Actually the sortedSet would result in a lot more concise and cleaner
code...ok I'll translate it into a version with Sets and then we put
them side by side and decide which one is prettier (and perhaps more
performant)...
Jim
On 18/04/12 14:11, Jim - FooBar(); wrote:
William,
I did think about using a sortedSet - it is very convenient since it
can take a comparator as an argument to determine the ordering
(exactly what we need)...however i preferred to stay faithful to the
general way openNLP is implemented which is using lists and arrays
mainly - my guess for performance...
Trust me, i hate writing code which mutates data-structures, but that
is the imperative way, hence the Java way...i could try a more
functional approach...let's see how this evolves at the moment and
your suggestion will be seriously considered at a later stage...do you
think performance will be affected at all when using sets instead of
lists?I'm reading on various articles that if you're sorting just once
a list could be slightly faster...on the other hand if one wants the
items to be sorted at any given time then probably a sorted set is
better...that makes sense i guess.
Jim
On 18/04/12 13:47, [email protected] wrote:
Jim,
A comment about your code. Maybe instead of working with sort methods,
lists and arrays you should work with SortedSet. This would help you to
avoid duplicates and the order would be preserved after a removal. I
think
you could also avoid the nulls, maybe creating an output set instead of
modifying the input.
Note: I checked the Span class and there is an issue with it. The
compareTo
method is not checking the Span type, and it inconsistent with equals. I
will open a Jira and fix it.
On Wed, Apr 18, 2012 at 7:13 AM, Jim -
FooBar();<[email protected]>wrote:
On 18/04/12 11:12, Jim - FooBar(); wrote:
On 18/04/12 11:06, Jörn Kottmann wrote:
On 04/18/2012 11:41 AM, Jim - FooBar(); wrote:
I keep the longest span whenever i'm encountering 2
overlapping/intersecting spans of the same type...it makes sense
to do that
cos one of them must be wrong...what about different types though?

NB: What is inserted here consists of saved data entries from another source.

-- ==== Sys2Proof/Config.lean ====
section
/-!
DEFINITION. What an implementation of the block fixes (R9), and the identity a model records (R2). The value this
hardware takes is `Machine.hardwareConfig` in `Sys2Proof/Machine/Ops.lean`. The parameters of R9 that are no choice
(channel width, modulus 255, multipliers, shifts, sentinel, command width) stand in the types and operations.
-/

namespace Sys2Proof

/-- `PAD_MODE`: how many zero bits pad the last mask byte (R9, decision D6, U1). -/
inductive PadMode where
  /-- Pads `(8 - N mod 8) mod 8` bits: this hardware (R116). -/
  | deficit
  /-- Pads `N mod 8` bits: not this hardware, kept so that both readings can be stated (R117, D16). -/
  | remainder
  deriving DecidableEq, Repr

/-- The parameters a model takes as arguments: `PAD_MODE` alone (R9; the last line of 92_eei_decisions.md). It is
a build-time constant, not a register, and has no reset value (R29). -/
structure Config where
  padMode : PadMode
  deriving DecidableEq, Repr

/-- What R2 says a model records of the block's identity. -/
structure Identity where
  name           : String
  origin         : String
  sourceRevision : String
  instructionSet : List String
  options        : List String
  deriving DecidableEq, Repr

/-- The identity of this block (R2). The source gives no part number, vendor, version or ISA string. -/
def identity : Identity where
  name           := "TrainTimes Pixel Codec (PXC)"
  origin         := "D0liphin/TrainTimes"
  sourceRevision := "software-reimplementation specification v7"
  instructionSet := ["PIX", "END"]
  options        := []

end Sys2Proof
end

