-- ==== Sys2Proof/Laws/Mask.lean ====
section
/-!
SUPPORT. Mask bits as numbers, the induction over groups of eight bits, and the packing of a sequence that begins with a
full group.
-/

namespace Sys2Proof

open Machine

/-! ### The number a bit sequence spells (R22) -/

/-- One bit more: shift, then OR (R112). -/
theorem bitsValue_concat (bits : List Bool) (m : Bool) : bitsValue (bits ++ [m]) = 2 * bitsValue bits + m.toNat := by
  rw [bitsValue, List.foldl_append]; rfl

/-- `k` bits spell a number below `2^k` (R22). -/
theorem bitsValue_lt (bits : List Bool) : bitsValue bits < 2 ^ bits.length := by
  induction bits using List.reverseRecOn with
  | nil => decide
  | append_singleton bits m ih =>
    rw [bitsValue_concat, List.length_append, List.length_singleton, pow_succ]
    cases m <;> simp <;> omega

/-- The bits of two sequences, one after the other. -/
theorem bitsValue_append (left right : List Bool) :
    bitsValue (left ++ right) = bitsValue left * 2 ^ right.length + bitsValue right := by
  induction right using List.reverseRecOn with
  | nil => simp [bitsValue]
  | append_singleton right m ih =>
    rw [← List.append_assoc, bitsValue_concat, ih, bitsValue_concat, List.length_append, List.length_singleton, pow_succ]
    ring

/-! ### Groups of eight (R114) -/

/-- Induction over a bit sequence: fewer than eight bits, or a full group before the rest. -/
theorem bits_induction {P : List Bool → Prop} (short : ∀ bits, bits.length ≤ 7 → P bits)
    (group : ∀ g bits, g.length = 8 → P bits → P (g ++ bits)) : ∀ bits, P bits := by
  intro bits
  induction hn : bits.length using Nat.strong_induction_on generalizing bits with
  | _ n ih =>
    by_cases h : bits.length ≤ 7
    · exact short _ h
    · rw [← List.take_append_drop 8 bits]
      exact group _ _ (by simp; omega) (ih (bits.drop 8).length (by simp; omega) _ rfl)

/-- A full group needs no padding of its own (R119). -/
theorem padded_group_append (mode : PadMode) (g bits : List Bool) (h : g.length = 8) :
    padded mode (g ++ bits) = g ++ padded mode bits := by
  have hp : padCount mode (g ++ bits).length = padCount mode bits.length := by
    cases mode <;> simp [padCount, h]
  rw [padded, hp, padded, List.append_assoc]

/-- A full group is packed on its own, before the rest (R114). -/
theorem packLiteral_group_append (mode : PadMode) (g bits : List Bool) (h : g.length = 8) :
    packLiteral mode (g ++ bits) = packGroup g :: packLiteral mode bits := by
  have hlen : ceilDiv (g ++ padded mode bits).length 8 = ceilDiv (padded mode bits).length 8 + 1 := by
    simp [ceilDiv, h]; omega
  rw [packLiteral, padded_group_append mode g bits h, hlen, List.range_succ_eq_map, List.map_cons, List.map_map]
  congr 1
  · simp [groupAt, h]
  · apply List.map_congr_left
    intro q _
    simp only [Function.comp, groupAt]
    rw [show 8 * q.succ = g.length + 8 * q by rw [h]; omega, List.drop_append,
      List.drop_eq_nil_of_le (by omega), List.nil_append, Nat.add_sub_cancel_left]

end Sys2Proof
end

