-- ==== Sys2Proof/Laws/Step.lean ====
section
/-!
SUPPORT. What a step can do, said once: the next state for each input, and the case analysis over them.
-/

namespace Sys2Proof.Machine

theorem exec_pix (r g b a : Byte) (s : State) :
    exec (.pix r g b a) s = .next (s.encodePixel { r := r, g := g, b := b, a := a }) := rfl

theorem exec_endFrame (s : State) : exec .endFrame s = .next (s.closeFrame hardwareConfig) := rfl

/-- The state a command leads to (R140, R141). -/
def State.afterInstr (s : State) : Instr → State
  | .pix r g b a => s.encodePixel { r := r, g := g, b := b, a := a }
  | .endFrame => s.closeFrame hardwareConfig

/-- Every command has a next state (R160). -/
theorem exec_eq_next (i : Instr) (s : State) : exec i s = .next (s.afterInstr i) := by cases i <;> rfl

/-- The state an input leads to, the input itself already taken. -/
def State.afterInput (s : State) : Input → State
  | .command w => s.afterInstr (decode w)
  | .reset => s.applyReset
  | .resetOver _ => s.applyReset
  | .sourceIdle => s
  | .sinkStall => s

theorem step_nil {s : State} (h : s.cmd = []) : step s = .next s := by
  unfold step State.takeInput; rw [h]; rfl

theorem step_cons {s : State} {e : Input} {rest : List Input} (h : s.cmd = e :: rest) :
    step s = .next (({ s with cmd := rest } : State).afterInput e) := by
  unfold step State.takeInput; rw [h]
  cases e <;> first | rfl | exact exec_eq_next _ _

/-- Everything a step can do: wait with nothing sent, or take the next input (R16, R20, R186). -/
theorem step_cases {s t : State} (h : step s = .next t) :
    (s.cmd = [] ∧ t = s) ∨
      ∃ e rest, s.cmd = e :: rest ∧ t = ({ s with cmd := rest } : State).afterInput e := by
  cases hc : s.cmd with
  | nil => rw [step_nil hc] at h; cases h; exact .inl ⟨rfl, rfl⟩
  | cons e rest => rw [step_cons hc] at h; cases h; exact .inr ⟨e, rest, rfl, rfl⟩

end Sys2Proof.Machine
end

When they are intersecting the following span could be longer, thats
right. To keep things simple
I suggested to always keep the first span.
Jörn
well that sounds a bit arbitrary don't you think? It sounds like
flipping
a coin!
also I'm not talking about span length here...if the types are
different
it makes no sense to compare lengths...the chances of any of them
being the
correct one are equal...if we always keep the earliest one it is
easy to
implement but we're hard-coding something with no good
justification...see
what i mean?
Jim
I wish there was a way to keep both...
Jim